In a nutshell, the ideal is:

Use fluentd as an agent on each node to scrape all the container logs
Push the logs to Elasticsearch for storing, analyzing and querying using logstash-ish indices.

Use fluentd as node log agents

Deploy Fluentd

We need to make sure we have a fluentd agent running on each node, and this fits the DaemonSet of Kubernetes perfectly. In order to make sure the pods can only access relevant resources in the cluster, we will create a service account and use it to create the DaemonSet later.

---
apiVersion: v1
kind: ServiceAccount
metadata:
  name: fluentd
  namespace: kube-system

---
apiVersion: rbac.authorization.k8s.io/v1beta1
kind: ClusterRole
metadata:
  name: fluentd
  namespace: kube-system
rules:
- apiGroups:
  - ""
  resources:
  - pods
  - namespaces
  verbs:
  - get
  - list
  - watch

---
kind: ClusterRoleBinding
apiVersion: rbac.authorization.k8s.io/v1beta1
metadata:
  name: fluentd
roleRef:
  kind: ClusterRole
  name: fluentd
  apiGroup: rbac.authorization.k8s.io
subjects:
- kind: ServiceAccount
  name: fluentd
  namespace: kube-system

---

You can see that we only grant this service account the read access to namespaces and pods, which will be enough.

Now we move on to the DaemonSet definition, fluentd has published a set of images that support logging with Kubernetes meta support, and here we use fluent/fluentd-kubernetes-daemonset:v0.12-alpine-elasticsearch

By default, you don’t need to make any configuration changes, this image will try to collect the following logs if they exists in /var/log/ directory, pack them with kubernetes metadata and push to an elasticsearch backend with logstash-ish indices.
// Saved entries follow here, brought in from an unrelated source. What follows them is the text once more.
-- ==== Sys2Proof/Word.lean ====
section
/-! DEFINITION. The types of the values the engine handles: 64-bit registers and addresses (R6 XLEN, R8),
bytes, 32-bit instruction words (R90) and 5-bit register numbers (R92). -/

namespace Sys2Proof

/-- A general register, the PC, a CSR value or a Bus address: a 64-bit pattern with no type of its own (R8, R22). -/
abbrev Word := BitVec 64

/-- One byte of Memory or of the instruction store (R60, R43). -/
abbrev Byte := BitVec 8

/-- One instruction word (R90). -/
abbrev InstrWord := BitVec 32

/-- A register number, as the rd, rs1 and rs2 fields hold it: 0 to 31 (R92, R104). -/
abbrev RegIdx := BitVec 5

end Sys2Proof
end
all your docker containers logs
kubelet
kube-api-server
kube-controller-manager
kube-scheduler
kube-proxy
etcd

In our case, we are only interested in the containerized application logs for our workload but not the system applications, in order to achieve this, we can customize the the fluentd configuration file kubernetes.conf to replace the default one. We will only follow the docker container logs that we are interested. Typically you will have different namespaces for your application instead of using *default * and kube-system.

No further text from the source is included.